The missing cell policy option looks better to me, I think we should document this for opened sheets (i.e. when using com.poiji.bind.Poiji#fromExcel(org.apache.poi.ss.usermodel.Sheet, java.lang.Class<T>, com.poiji.option.PoijiOptions)
) and modify com.poiji.bind.mapping.PoijiWorkBook#workbook
appropriately.
OR expose org.apache.poi.ss.usermodel.Row.MissingCellPolicy
setting in com.poiji.option.PoijiOptions
. But this won't work too good when opening sheets, as I may have set it already in the workbook.
What do you think?
This was no issue when I used an InputStream instead of a File, as I don't have file-based I/O.
Cool!
The missing cell policy option looks better to me, I think we should document this for opened sheets (i.e. when using com.poiji.bind.Poiji#fromExcel(org.apache.poi.ss.usermodel.Sheet, java.lang.Class, com.poiji.option.PoijiOptions)) and modify com.poiji.bind.mapping.PoijiWorkBook#workbook appropriately.
There are indeed by design different constraints between XLS and XLSX approaches. Probably, this is also one of the challenges among them. I'd choose the first option where we can have support this by default and document it explicitly.
Did a second attempt at this.

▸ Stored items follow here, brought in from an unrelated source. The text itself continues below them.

-- ==== Sys2Proof/Laws/Scalar.lean ====
section
/-! SUPPORT. The scalar integer operations on n bits, computed exactly and narrowed once, agree with the operations on n-bit words
(R130, R131). -/

namespace Sys2Proof.Machine

theorem widthOf_cases (w : SlotWord) : widthOf w = 64 ∨ widthOf w = 32 ∨ widthOf w = 16 ∨ widthOf w = 8 := by
  have h : w.fmt.toNat % 4 < 4 := Nat.mod_lt _ (by omega)
  unfold widthOf
  generalize w.fmt.toNat % 4 = x at h
  match x, h with
  | 0, _ => simp
  | 1, _ => simp
  | 2, _ => simp
  | 3, _ => simp

theorem widthOf_pos (w : SlotWord) : 0 < widthOf w := by
  rcases widthOf_cases w with h | h | h | h <;> omega

theorem toSigned_toNat {n : Nat} (a : BitVec n) : toSigned n a.toNat = a.toInt := by simp [toSigned]

/-- The extension of a result depends on its low n bits alone. -/
theorem extend_ofNat (sg : Bool) (n r : Nat) :
    extend sg n r = if sg then (BitVec.ofNat n r).signExtend 64 else (BitVec.ofNat n r).setWidth 64 := by
  cases sg
  · apply BitVec.eq_of_toNat_eq; simp [extend]
  · simp [extend, toSigned, BitVec.signExtend]

theorem ofNat_emod_toNat (n : Nat) (x : Int) : BitVec.ofNat n (x % 2 ^ n).toNat = BitVec.ofInt n x := by
  apply BitVec.eq_of_toNat_eq
  have hp : (0 : Int) < 2 ^ n := Int.pow_pos (by omega)
  have h := Int.emod_nonneg x (Int.ne_of_gt hp)
  have h2 := Int.emod_lt_of_pos x hp
  have h3 : (x % 2 ^ n).toNat < 2 ^ n := by
    have : ((x % 2 ^ n).toNat : Int) < ((2 ^ n : Nat) : Int) := by rw [Int.toNat_of_nonneg h]; exact_mod_cast h2
    exact_mod_cast this
  simp [BitVec.toNat_ofInt, Nat.mod_eq_of_lt h3]

variable {n : Nat} (a b : BitVec n) (sg : Bool)

theorem intAdd_eq : BitVec.ofNat n (intAdd n sg a.toNat b.toNat) = a + b := by
  apply BitVec.eq_of_toNat_eq; simp [intAdd]

theorem intMul_eq : BitVec.ofNat n (intMul n sg a.toNat b.toNat) = a * b := by
  apply BitVec.eq_of_toNat_eq; simp [intMul]

theorem intAnd_eq : BitVec.ofNat n (intAnd n sg a.toNat b.toNat) = a &&& b := by simp [intAnd]

theorem intOr_eq : BitVec.ofNat n (intOr n sg a.toNat b.toNat) = a ||| b := by simp [intOr]

theorem intXor_eq : BitVec.ofNat n (intXor n sg a.toNat b.toNat) = a ^^^ b := by simp [intXor]

theorem intExt_eq : BitVec.ofNat n (intExt n sg a.toNat b.toNat) = a := by simp [intExt]

theorem intSub_eq : BitVec.ofNat n (intSub n sg a.toNat b.toNat) = a - b := by
  apply BitVec.eq_of_toNat_eq
  simp [intSub, BitVec.toNat_sub, Nat.add_comm]

theorem intMulh_eq : BitVec.ofNat n (intMulh n sg a.toNat b.toNat) =
     if sg then BitVec.ofInt n (a.toInt * b.toInt / 2 ^ n) else BitVec.ofNat n (a.toNat * b.toNat / 2 ^ n) := by
  unfold intMulh
  cases sg
  · simp only [Bool.false_eq_true, if_false, ofNat_emod_toNat]
    rw [show ((a.toNat : Int) * b.toNat / 2 ^ n) = ((a.toNat * b.toNat / 2 ^ n : Nat) : Int) by push_cast; rfl, BitVec.ofInt_natCast]
  · simp only [if_true, ofNat_emod_toNat]; simp [toSigned]

theorem intAndn_eq : BitVec.ofNat n (intAndn n sg a.toNat b.toNat) = a &&& ~~~b := by
  apply BitVec.eq_of_toNat_eq
  simp [intAndn]
  congr 1
  exact Nat.mod_eq_of_lt (by have := Nat.two_pow_pos n; omega)

theorem intShl_eq : BitVec.ofNat n (intShl n sg a.toNat b.toNat) = a <<< (b.toNat % n) := by
  apply BitVec.eq_of_toNat_eq
  simp [intShl, Nat.shiftLeft_eq]

theorem intShr_eq : BitVec.ofNat n (intShr n sg a.toNat b.toNat) = if sg then a.sshiftRight (b.toNat % n) else a >>> (b.toNat % n) := by
  unfold intShr
  cases sg
  · apply BitVec.eq_of_toNat_eq
    simp [Nat.shiftRight_eq_div_pow]
    apply Nat.mod_eq_of_lt
    exact Nat.lt_of_le_of_lt (Nat.div_le_self _ _) a.isLt
  · simp [ofNat_emod_toNat, toSigned, BitVec.sshiftRight, Int.shiftRight_eq_div_pow]

theorem intMin_eq : BitVec.ofNat n (intMin n sg a.toNat b.toNat) = if (if sg then b.slt a else b.ult a) then b else a := by
  unfold intMin
  cases sg <;> simp [toSigned, BitVec.slt, BitVec.ult] <;> split <;> simp

theorem intMax_eq : BitVec.ofNat n (intMax n sg a.toNat b.toNat) = if (if sg then a.slt b else a.ult b) then b else a := by
  unfold intMax
  cases sg <;> simp [toSigned, BitVec.slt, BitVec.ult] <;> split <;> simp

theorem intDiv_eq : BitVec.ofNat n (intDiv n sg a.toNat b.toNat) = if b = 0 then BitVec.allOnes n else if sg then a.sdiv b else a.udiv b := by
  unfold intDiv
  by_cases hb : b = 0
  · subst hb; simp; apply BitVec.eq_of_toNat_eq; simp
  · have hb' : b.toNat ≠ 0 := fun h => hb (BitVec.eq_of_toNat_eq (by simpa using h))
    simp only [hb', hb, if_false]
    cases sg
    · apply BitVec.eq_of_toNat_eq; simp
      apply Nat.mod_eq_of_lt
      exact Nat.lt_of_le_of_lt (Nat.div_le_self _ _) a.isLt
    · simp only [if_true, ofNat_emod_toNat, toSigned, BitVec.ofNat_toNat, BitVec.setWidth_eq]
      apply BitVec.eq_of_toInt_eq; rw [BitVec.toInt_ofInt, BitVec.toInt_sdiv]

theorem intRem_eq : BitVec.ofNat n (intRem n sg a.toNat b.toNat) = if b = 0 then a else if sg then a.srem b else a.umod b := by
  unfold intRem
  by_cases hb : b = 0
  · subst hb; simp
  · have hb' : b.toNat ≠ 0 := fun h => hb (BitVec.eq_of_toNat_eq (by simpa using h))
    simp only [hb', hb, if_false]
    cases sg
    · apply BitVec.eq_of_toNat_eq; simp
      apply Nat.mod_eq_of_lt
      exact Nat.lt_of_le_of_lt (Nat.mod_le _ _) a.isLt
    · simp only [if_true, ofNat_emod_toNat, toSigned, BitVec.ofNat_toNat, BitVec.setWidth_eq]
      apply BitVec.eq_of_toInt_eq; rw [BitVec.toInt_ofInt, ← BitVec.toInt_srem, BitVec.toInt_bmod_cancel]

theorem intRot_eq (hn : 0 < n) : BitVec.ofNat n (intRot n sg a.toNat b.toNat) = a.rotateRight (b.toNat % n) := by
  apply BitVec.eq_of_toNat_eq
  have hk : b.toNat % n < n := Nat.mod_lt _ hn
  rw [BitVec.toNat_rotateRight, Nat.mod_mod]
  simp only [intRot, BitVec.toNat_ofNat]
  generalize b.toNat % n = k at hk
  have ha := a.isLt
  generalize a.toNat = x at ha
  have h1 : x / 2 ^ k < 2 ^ (n - k) := by
    apply Nat.div_lt_of_lt_mul; rw [← Nat.pow_add]; rwa [Nat.add_sub_cancel' (Nat.le_of_lt hk)]
  have h2 : (x <<< (n - k)) % 2 ^ n = (x % 2 ^ k) <<< (n - k) := by
    rw [Nat.shiftLeft_eq, Nat.shiftLeft_eq]
    conv => lhs; rw [show 2 ^ n = 2 ^ k * 2 ^ (n - k) by rw [← Nat.pow_add]; congr 1; omega]
    rw [Nat.mul_mod_mul_right]
  rw [h2, Nat.shiftRight_eq_div_pow, Nat.or_comm, ← Nat.shiftLeft_add_eq_or_of_lt h1, Nat.shiftLeft_eq]
  conv => lhs; rw [show 2 ^ n = 2 ^ k * 2 ^ (n - k) by rw [← Nat.pow_add]; congr 1; omega]
  rw [Nat.add_mod, Nat.mul_mod_mul_right]
  have h3 : x / 2 ^ k < 2 ^ k * 2 ^ (n - k) := Nat.lt_of_lt_of_le h1 (Nat.le_mul_of_pos_left _ (Nat.two_pow_pos k))
  rw [Nat.mod_eq_of_lt h3, Nat.add_comm]
  apply Nat.mod_eq_of_lt
  have h4 : x % 2 ^ k + 1 ≤ 2 ^ k := Nat.mod_lt _ (Nat.two_pow_pos k)
  calc x % 2 ^ k * 2 ^ (n - k) + x / 2 ^ k < x % 2 ^ k * 2 ^ (n - k) + 2 ^ (n - k) := by omega
    _ = (x % 2 ^ k + 1) * 2 ^ (n - k) := by rw [Nat.add_mul, Nat.one_mul]
    _ ≤ 2 ^ k * 2 ^ (n - k) := Nat.mul_le_mul_right _ h4

theorem intClz_eq (hn : 0 < n) : BitVec.ofNat n (intClz n sg a.toNat b.toNat) = a.clz := by
  unfold intClz
  have hw : n < 2 ^ n := Nat.lt_two_pow_self
  split
  · have : a = 0 := BitVec.eq_of_toNat_eq (by simpa using ‹_›)
    rw [BitVec.clz_eq_iff_eq_zero.mpr this]; rfl
  · rename_i h
    have ha : a ≠ 0#n := fun h' => h (by simp [h'])
    have h1 := BitVec.two_pow_sub_clz_le_toNat_of_ne_zero hn ha
    have h2 := @BitVec.toNat_lt_two_pow_sub_clz _ a
    have h3 : a.clz.toNat < n := by
      have := BitVec.clz_lt_iff_ne_zero.mpr ha
      rw [BitVec.lt_def] at this; simpa [Nat.mod_eq_of_lt hw] using this
    have : a.toNat.log2 = n - 1 - a.clz.toNat := by
      rw [Nat.log2_eq_iff h]; exact ⟨h1, by rwa [show n - 1 - a.clz.toNat + 1 = n - a.clz.toNat by omega]⟩
    rw [this, show n - 1 - (n - 1 - a.clz.toNat) = a.clz.toNat by omega, BitVec.ofNat_toNat, BitVec.setWidth_eq]

theorem intCtz_eq (hn : 0 < n) : BitVec.ofNat n (intCtz n sg a.toNat b.toNat) = a.ctz := by
  have hw : n < 2 ^ n := Nat.lt_two_pow_self
  have hb : ∀ i, a.toNat.testBit i = a.getLsbD i := fun i => rfl
  unfold intCtz lowestSet
  by_cases ha : a = 0
  · subst ha
    have hz : (BitVec.ctz (0#n)) = BitVec.ofNat n n := by
      have h1 : ¬ (BitVec.ctz (0#n)).toNat < n := fun h =>
        BitVec.ctz_lt_iff_ne_zero.mp (BitVec.lt_def.mpr (by simpa [Nat.mod_eq_of_lt hw] using h)) rfl
      have h2 := BitVec.le_def.mp (@BitVec.clz_le _ (0#n).reverse)
      rw [← BitVec.ctz_eq_reverse_clz] at h2
      apply BitVec.eq_of_toNat_eq
      simp [Nat.mod_eq_of_lt hw] at h2 ⊢; omega
    have : (List.range n).find? (fun i => (0#n).toNat.testBit i) = none := by simp
    rw [BitVec.ofNat_eq_ofNat, this, hz]; rfl
  · have h3 : a.ctz.toNat < n := by
      have := BitVec.ctz_lt_iff_ne_zero.mpr ha
      rw [BitVec.lt_def] at this; simpa [Nat.mod_eq_of_lt hw] using this
    have : (List.range n).find? (fun i => a.toNat.testBit i) = some a.ctz.toNat := by
      rw [List.find?_range_eq_some]
      refine ⟨BitVec.getLsbD_true_ctz_of_ne_zero ha, by simpa using h3, ?_⟩
      intro j hj; simp only [hb, BitVec.getLsbD_false_of_lt_ctz hj]; rfl
    rw [this]; simp
theorem popCount_eq (a : BitVec n) (k : Nat) : popCount k a.toNat = a.cpopNatRec k 0 := by
  unfold popCount
  induction k with
  | zero => simp
  | succ k ih =>
    rw [List.range_succ, List.filter_append, List.length_append, ih, BitVec.cpopNatRec_succ, BitVec.cpopNatRec_eq (acc := 0 + _)]
    have : a.toNat.testBit k = a.getLsbD k := rfl
    simp only [List.filter_cons, List.filter_nil, this]
    cases a.getLsbD k <;> simp

theorem intPopc_eq : BitVec.ofNat n (intPopc n sg a.toNat b.toNat) = a.cpop := by
  unfold intPopc; rw [popCount_eq, ← BitVec.toNat_cpop, BitVec.ofNat_toNat, BitVec.setWidth_eq]

/-- An integer instruction whose operation agrees with one on n-bit words gives that word, extended. -/
theorem issueInt_word {lat : Nat} {f : Nat → Bool → Nat → Nat → Nat} {w : SlotWord} {s : State}
    {g : (n : Nat) → Bool → BitVec n → BitVec n → BitVec n}
    (h : ∀ a b : BitVec (widthOf w), BitVec.ofNat (widthOf w) (f (widthOf w) (signedOf w) a.toNat b.toNat) =
      g (widthOf w) (signedOf w) a b) :
    issueInt lat f w s = .ok ([scalarLanding 1 w (s.now + lat)
      (if signedOf w then (g (widthOf w) (signedOf w) ((s.opS 1 w.a).setWidth _) ((s.opB w).setWidth _)).signExtend 64
       else (g (widthOf w) (signedOf w) ((s.opS 1 w.a).setWidth _) ((s.opB w).setWidth _)).setWidth 64)].map .land) := by
  simp only [issueInt, State.giveS, extend_ofNat, List.map_cons, List.map_nil, ← h, BitVec.toNat_setWidth]

end Sys2Proof.Machine
end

Added test cases for both XLS stream and file, and also one for opened XLSX sheet, since mandatory cell check works there as well.
Thanks @virtual-machinist , I'll plan to merge it with a new release.
This issue has been automatically marked as stale because it has not had recent activity. It will be closed if no further activity occurs. Thank you for your contributions.
Hey @virtual-machinist , I've just merged the changes, thanks a lot!